Following the move from laboratory testing for confirmation of swine flu to clinical diagnosis of cases, the level of flu in the community is being monitored using a range of surveillance mechanisms, including the RCGP consultation rates, QSurveillance®, and the National Pandemic Flu Service.

A more detailed UK weekly epidemiology update can be accessed at:
www.hpa.org.uk/swineflu/surveillance&epidemiology

CLINICAL INDICATORS
Clinical data are obtained from GP surgeries that report the weekly and daily consultations for flu-like illness and other acute respiratory illness.

Current estimated weekly Royal College of General Practitioners (RCGP) consultation rates of flu-like illness

From a network of approximately 100 general practices covering a population of approximately 900,000 with an equal distribution within each of three defined reporting regions; North, Central and South.

In week 36 (ending 06 September) GP consultation rates for flu-like illness in England decreased compared to the previous week (11.8 per 100,000 to 8.6 per 100,000). The rate continued to decrease in North (4 per 100,000) and Central (10 per 100,000) regions but stayed stable and low in the South (10 per 100,000). The rate has decreased in all age groups.

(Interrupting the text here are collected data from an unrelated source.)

/-- TCP_RTO_EXPIRY: the oldest segment is sent again at the floor rate, and the rest are recovered after it; the eighth timeout in
a row hands the connection back. With nothing outstanding a closed window is probed. -/
def execTcpRtoExpiry (c : Nat) (s : State) : Host.Outcome State Fault Refusal :=
  match s.ctx c with
  | none => .next s
  | some x =>
    match x.tcp? with
    | none => .next s
    | some t =>
      if !s.due t.rtoBy then .next s
      else if t.sent.isEmpty then
        .next (s.tcpProbe c x (({ t with rto := min 1600000000 (2 * t.rto) } : Tcp).rearm s.now))
      else if 7 ≤ t.rtos then .next (s.tcpHandback c St.success)
      else
        let t := ({ t with rtos := t.rtos + 1, rto := min 1600000000 (2 * t.rto), recover := some t.sndNxt, sacked := [],
                           dupAcks := 0, cwrDue := t.cwrDue || t.ecnOn,
                           sent := t.sent.map (fun e => { e with again := false }) } : Tcp).rearm s.now
        let s := s.setCtx c { x with rate := s.rd (RDMA_CC_CFG1.R_MIN (railIx x.rail)), body := .tcp t }
        .next (match t.sent with
          | e :: _ => s.tcpResend c e
          | [] => s)

/-! ## Descriptors (R84 to R86) -/

/-- A Rail descriptor goes on where the Rail is ACTIVE; otherwise it completes RAIL_DOWN. -/
def State.railDesc (s : State) (r : Rail) (d : DescRef) (op : Nat) (k : Fetched → State) : Host.Outcome State Fault Refusal :=
  match s.startedAt (railUnit r) d op with
  | none => .next s
  | some f => .next (if s.railActive r then k f else s.finish (railUnit r) d St.railDown)

/-- Transport contexts (R68). -/
def ctxCount : Nat := 131072

/-- The context index of a descriptor, all of bytes 28 to 31: an index above 131,071 is QP_INVALID (R90). -/
def Fetched.ctx (f : Fetched) : Nat := f.at 28 4

/-- Whether one more context of a Rail may be pinned. -/
def State.pinRoom (s : State) (r : Rail) (c : Nat) : Bool :=
  decide ((s.rails.ctxs.filter fun e => e.2.rail == r && e.2.pin && e.1 != c).length < 4096)

/-- The attributes QP_MODIFY binds at INIT. -/
def Fetched.initQp (f : Fetched) (q : Qp) : Qp :=
  { q with st := Qst.init, gid := f.at 34 1, pd := f.at 52 4 % 2 ^ 20, odp := (f.at 51 1).testBit 1,
           rw := (f.at 51 1).testBit 3, rr := (f.at 51 1).testBit 4 }

/-- The attributes set with the path at RTR. -/
def Fetched.rtrQp (f : Fetched) (q : Qp) : Qp :=
  { q with st := Qst.rtr, path := slice (f.imgs.getD 1 []) 4 28, dqpn := f.at 36 4 % 2 ^ 24, rqPsn := f.at 44 4 % 2 ^ 24,
           pmtu := f.at 35 1, minRnr := f.at 50 1 % 32 }

/-- The attributes set at RTS. -/
def Fetched.rtsQp (f : Fetched) (q : Qp) : Qp :=
  { q with st := Qst.rts, sqPsn := f.at 40 4 % 2 ^ 24, timeout := f.at 48 1 % 32, retry := f.at 49 1 % 8,
           rnrRetry := f.at 49 1 / 16 % 8, tries := f.at 49 1 % 8, rnrTries := f.at 49 1 / 16 % 8 }

/-- The attributes applied in SQD. R69 names none: taken are those that a queue pair may change without losing its PSNs, which
are timeout, retry counts, minimum RNR timer, the ODP and access flags, and the path where a continuation brings one (log
entry 57). -/
def Fetched.sqdQp (f : Fetched) (q : Qp) (st : Nat) : Qp :=
  { q with st := st, timeout := f.at 48 1 % 32, retry := f.at 49 1 % 8, rnrRetry := f.at 49 1 / 16 % 8,
           minRnr := f.at 50 1 % 32, odp := (f.at 51 1).testBit 1, rw := (f.at 51 1).testBit 3, rr := (f.at 51 1).testBit 4,
           path := if f.imgs.length = 2 then slice (f.imgs.getD 1 []) 4 28 else q.path }

/-- QP_MODIFY to INIT on a context in RESET: it is bound to its logical port. -/
def State.qpInit (s : State) (r : Rail) (d : DescRef) (f : Fetched) (c : Nat) : State :=
  let x := railLport r (f.at 33 1 % 8)
  let pin := (f.at 51 1).testBit 0
  if !s.lportActive x then s.finish (railUnit r) d St.portModeInvalid
  else if pin && !s.pinRoom r c then s.finish (railUnit r) d St.ctxFull
  else
    let s := s.setCtx c {
      rail := r, lport := x, parlour := (f.at 51 1).testBit 2, pin := pin, resident := false,
      rate := s.lineRate x, target := s.lineRate x, body := .qp (f.initQp {}) }
    (s.cacheCtx c).finish (railUnit r) d St.success Qst.init

/-- The transitions of R69 on a bound queue pair, other than to RESET and ERR. INIT to INIT binds GID index, protection domain and
access flags anew; logical port, owner and pin stay as they were bound until the next RESET (R68, log entry 57). A TIMEOUT that
R67 does not support fails as a reserved value (log entry 57). -/
def State.qpMove (s : State) (r : Rail) (d : DescRef) (f : Fetched) (c : Nat) (q : Qp) (n : Nat) : State :=
  let u := railUnit r
  let toRts := (q.st == Qst.rtr && n == Qst.rts) || (q.st == Qst.sqd && (n == Qst.rts || n == Qst.sqd))
  if toRts && !timeoutOk (f.at 48 1 % 32) then s.finish u d St.rsvdNonzero
  else if q.st = Qst.init ∧ n = Qst.init then (s.setQp c (f.initQp q)).finish u d St.success Qst.init
  else if q.st = Qst.init ∧ n = Qst.rtr ∧ f.imgs.length = 2 then (s.setQp c (f.rtrQp q)).finish u d St.success Qst.rtr
  else if q.st = Qst.rtr ∧ n = Qst.rts then ((s.setQp c (f.rtsQp q)).finish u d St.success Qst.rts).pump c 4096
  else if q.st = Qst.rts ∧ n = Qst.sqd then (s.setQp c { q with st := Qst.sqd, sqd := q.sqd ++ [(d, q.sqPsn)] }).sqdDone c
  else if q.st = Qst.sqd ∧ (n = Qst.rts ∨ n = Qst.sqd) then ((s.setQp c (f.sqdQp q n)).finish u d St.success n).pump c 4096
  else s.finish u d St.qpStateInvalid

Figure 1: Current estimated weekly RCGP consultation rates of flu-like illness

Figure 1: Current estimated weekly RCGP consultation rates of flu-like illness

QSurveillance®
Set up by the University of Nottingham and EMIS (the main supplier of general practice computer systems within the UK) in collaboration with the Health Protection Agency. QSurveillance® is a not-for-profit network over 3,300 general practices covering a total population of almost 22 million patients (> 25% of the UK population).

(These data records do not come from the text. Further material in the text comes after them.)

-- ==== Sys2Proof/Machine/ParExec.lean ====
section
/-! DEFINITION. Executing a host command: its checks, its parts by shard, its pails and payload, its blocks on the read and
write paths, forwarding (R34, R93 to R98, R107, R116 to R119, R122 to R126, R327, R328). -/
namespace Sys2Proof.Machine
open Sys2Proof

/-! ## Order among commands (R116, R124) -/

/-- Whether a command removes references rather than storing data. -/
def NvmeCmd.removes (c : NvmeCmd) : Bool := [Nop.writeZeroes, Nop.dsm, Nop.secure].contains c.op

/-- Whether `x` counts as dispatched before `c`: of a Secure Deallocate not yet begun and a Write dispatched in one tick, the
Write does (R129). -/
def NvmeCmd.before (x c : NvmeCmd) : Bool :=
  if x.tick = c.tick ∧ x.op = Nop.secure ∧ c.op = Nop.write ∧ !x.begun then false
  else if x.tick = c.tick ∧ x.op = Nop.write ∧ c.op = Nop.secure then true
  else decide (x.dispatchNo < c.dispatchNo)

/-- Whether `c` has to wait for the command `x` before it where they overlap: for a Secure Deallocate until its step 3 ends
(R124), for any other until it completes. -/
def NvmeCmd.bars (x c : NvmeCmd) (e : List Byte) : Bool :=
  if x.op = Nop.secure ∧ x.begun then x.vol == c.vol && x.blks.any fun b => (match b.step with
    | .sd _ | .done => false
    | _ => true) && c.touches e b.block b.count
  else x.overlaps c e

/-- Whether a command waits for one dispatched before it: one of the two is a Write Zeroes, a Dataset Management or a Secure
Deallocate, and they overlap (R116, R124). -/
def State.behindOther (s : State) (k : Nat) (c : NvmeCmd) : Bool :=
  c.mutates && s.par.cmds.any fun x => x.1 != k && x.2.stage == .running && x.2.before c && x.2.mutates &&
    (c.removes || x.2.removes) && x.2.bars c (s.cmdVol c)

/-! ## Checks before anything is done (R131) -/

/-- Whether a command's transport is RDMA; a forwarded command has no transport of its own. -/
def State.cmdRdma (s : State) (c : NvmeCmd) : Bool := ((c.ctx.bind s.ctx).bind Ctx.qp?).isSome

/-- Whether a range lies in a volume. -/
def inVolume (e : List Byte) (r : Nat × Nat) : Bool := decide (r.1 + r.2 ≤ volSize e * perBlock (volLbaf e))

/-- The data pointer of a command that transfers `n` bytes is of a type of R92 and covers them. -/
def State.sglOk (s : State) (c : NvmeCmd) (n : Nat) : Bool :=
  c.origin.isSome || (match c.segs (s.cmdRdma c) with
    | some gs => decide (n ≤ (gs.map (·.len)).sum) && gs.all fun g => !g.inCap || decide (g.len ≤ c.incap.length)
    | none => false)

/-- Fields that must be 0 or aligned in a Secure Deallocate (R122). -/
def NvmeCmd.sdFields (c : NvmeCmd) (e : List Byte) : Bool :=
  fieldAt c.sqe 24 16 == 0 && c.cdw 12 / 65536 == 0 && c.cdw 13 == 0 && c.cdw 14 == 0 && c.cdw 15 == 0 &&
    c.slba % perBlock (volLbaf e) == 0 && c.nlb % perBlock (volLbaf e) == 0

/-- Whether the fields that the command sets reserve for a command are 0: its flags but PSDT, its metadata pointer, and the
rest of the dwords it defines (R131; log entry 23). -/
def NvmeCmd.reservedOk (c : NvmeCmd) : Bool :=
  fieldAt c.sqe 1 1 % 64 == 0 && fieldAt c.sqe 16 8 == 0 &&
    (if c.op = Nop.write ∨ c.op = Nop.read then bitsOf (c.cdw 12) 16 8 == 0 && !c.deac && c.cdw 13 / 256 == 0
    else if c.op = Nop.writeZeroes then bitsOf (c.cdw 12) 16 8 == 0 && c.cdw 13 == 0
    else if c.op = Nop.verify then bitsOf (c.cdw 12) 16 8 == 0 && !c.deac && c.cdw 13 == 0
    else if c.op = Nop.dsm then c.cdw 10 / 256 == 0 && c.cdw 11 / 8 == 0 && c.cdw 12 == 0 && c.cdw 13 == 0 && c.cdw 14 == 0 && c.cdw 15 == 0
    else true)

/-- The status a command fails with before it does anything; 0: none. -/
def State.cmdRefused (s : State) (c : NvmeCmd) : Nat :=
  let e := s.cmdVol c
  let xfer := c.op == Nop.read || c.op == Nop.write
  if !s.nsOk c then Nv.namespace_
  else if !c.reservedOk then Nv.field
  else if xfer && (decide (2 ^ 20 < c.hostLen e) || !s.sglOk c (c.hostLen e)) then Nv.field
  else if c.op == Nop.dsm && !s.sglOk c c.rangeBytes then Nv.field
  else if c.op == Nop.secure && (!c.sdFields e || decide (65536 < c.nlb / perBlock (volLbaf e))) then Nv.field
  else if c.mutates && volLock e then Nv.denied
  else if c.ranged && !inVolume e (c.slba, c.nlb) then Nv.lbaRange
  else if (c.op == Nop.write || (c.op == Nop.writeZeroes && !c.deac)) && volThin e && s.on (CELL_POOL_STATUS.FULL (volPool e)) then
    Nv.capacity
  else 0

/-! ## Pails and payload (R102, R107, R366) -/

/-- Pail classes of commands: forwarded either way 4, reads 0, writes 1 (R365). -/
def NvmeCmd.pailCls (c : NvmeCmd) : Nat := if c.origin.isSome then 4 else if c.mutates then 1 else 0

/-- Pails asked for a command in groups of up to 16. -/
def State.askPails (s : State) (k cls : Nat) : Nat → Nat → State
  | 0, _ => s
  | fuel + 1, n => if n = 0 then s else (s.pailRequest (.ctx k) cls (min n 16)).askPails k cls fuel (n - 16)

/-- The pails a command needs are there; they are asked for once. -/
def State.pailsReady (s : State) (k n : Nat) : Bool × State :=
  match s.cmd k with
  | none => (false, s)
  | some c =>
    let s := if c.asked then s else (s.setCmd k { c with asked := true }).askPails k c.pailCls (n / 16 + 1) n
    (decide (n ≤ (s.pailsOf (.ctx k)).length), s)

/-- A command's payload of `n` bytes asked from the host, once: in-capsule data are there, from offset 0, the rest is pulled by
RDMA READs or an R2T (R92). -/
def State.pull (s : State) (k : Nat) (c : NvmeCmd) (n : Nat) : State :=
  let asked := c.need != 0
  let c := { c with need := n }
  if asked ∨ c.origin.isSome ∨ n ≤ c.buf.length then s.setCmd k c
  else match c.ctx, c.segs (s.cmdRdma c) with
    | some x, some gs =>
      let ic := (gs.filter (·.inCap)).flatMap fun g => c.incap.take g.len
      let s := s.setCmd k { c with buf := ic.take n }
      let rest := n - ic.length
      if rest = 0 then s
      else match (s.ctx x).map (fun (y : Ctx) => y.body) with
        | some (.qp _) =>
          ((gs.filter (!·.inCap)).foldl (fun (a : State × Nat) g =>
            if a.2 = 0 then a
            else (a.1.postWr x { owner := .pull k, verb := 5, addr := 0, len := min g.len a.2, raddr := g.addr, rkey := g.key },
              a.2 - min g.len a.2)) (s, rest)).1
        | some (.tcp t) => s.tcpSend x (pduBytes t 9 (leBytes 2 c.cid ++ leBytes 2 0 ++ leBytes 4 ic.length ++ leBytes 4 rest ++ zeros 4) [])
        | none => s
    | _, _ => s.setCmd k c

/-- The bytes of a pail. -/
def State.pailBytes (s : State) (p : Nat) : List Byte := Memory.readN s.mem (vatBase + p * 4096) 4096

/-- A block written into a pail. -/
def State.pailPut (s : State) (p : Nat) (bs : List Byte) : State := { s with mem := Memory.writeN s.mem (vatBase + p * 4096) bs }

/-! ## The plain data of a block (R34, R35, R97, R98) -/

/-- Tags of a block that no write has set: checks are off, as the NVM command set has it for deallocated blocks. -/
def freshTags (e : List Byte) : Nat × Nat := (0xFFFF, if volLbaf e = 2 then 2 ^ 48 - 1 else 2 ^ 32 - 1)

/-- Tags of the block a write-index entry holds: of the command that wrote it, or of the catalogue. -/
def State.widxTags (s : State) (e : WEntry) : Nat × Nat :=
  match s.par.cmds.findSome? fun x => if x.2.vol = e.vol then x.2.blks.find? fun b => b.block == e.block && b.dseq == e.dseq && x.2.mutates else none with
  | some b => (b.app, b.ref)
  | none => match s.catEntry e.vol e.block with
    | some x => (x.app, x.ref)
    | none => freshTags (s.volEntry e.vol)

/-- The plain block at once: from the write index or the medium, for a read-modify-write; none where it is unreadable. -/
def State.blockNow (s : State) (vol block : Nat) : Option (List Byte) × State :=
  match s.widxLookup vol block with
  | some e => (some (s.pailBytes e.pail), s)
  | none => match s.catEntry vol block with
    | none => (some (zeros 4096), s)
    | some e => if e.lost then (none, s) else s.storedBlock e.shard e.locator

/-! ## Reading (R34, R93, R96) -/

/-- Block `i` of a read or Verify delivered from its plain bytes. -/
def State.readBlock (s : State) (k i : Nat) (raw : List Byte) (tags : Nat × Nat) : State :=
  match s.blk k i with
  | none => s
  | some (c, b) =>
    let e := s.cmdVol c
    let bad := c.readCheck e raw b.block tags.1 tags.2
    let out := if c.op = Nop.read ∧ bad = 0 then c.readOut e raw b.block tags.1 tags.2 (Config.freeByte s.draws) else []
    (({ s with draws := s.draws + 1 }).setBlk k i { b with data := out }).blkDone k i bad

/-- Whether the chunk that holds a copy lies on a blade whose port is READY while the blade does not answer (R236). -/
def State.silentChunk (s : State) (sh l : Nat) : Bool :=
  if locJournal l then false
  else match s.wheel sh (locWheel l) with
    | none => false
    | some w =>
      let k := genK (s.genEntry w.pool w.gen)
      let x := locOff l
      match Tab.get? w.locs (x / (k * 65536) * 16 + x % (k * 65536) / 65536) with
      | some p => s.bldSt p.blade == Bst.ready && ((s.blade p.blade).map fun y => !y.powered || !y.rdy).getD true
      | none => false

The weekly QSurveillance® flu-like illness consultation rate decreased from 14.4 per 100,000 to 10.9 per 100,000 in week 36. The daily rate for flu-like illness for the last few days remained low and continued to decrease slowly for all regions.

NB: QSurveillance® is based on data from 43% of England's population (about 3000 practices), 10% of the population in Wales, 17% in Northern Ireland, and 0% in Scotland.

Figure 2: QSurveillance® - weekly consultation rate for flu-like illness in England, Wales and Northern Ireland (all ages)

Figure 2: QSurveillance® – weekly consultation rate for flu-like illness in England, Wales and Northern Ireland (all ages)

Figure 3: QSurveillance® - daily consultation rate for influenza-like illness by English SHA (all ages)

Figure 3: QSurveillance® - daily consultation rate for influenza-like illness by English SHA (all ages)

Figure 4: QSurveillance influenza-like illness rate by age band in week 36 (ending 06 September)

Figure 4: QSurveillance influenza-like illness rate by age band in week 36 (ending 06 September)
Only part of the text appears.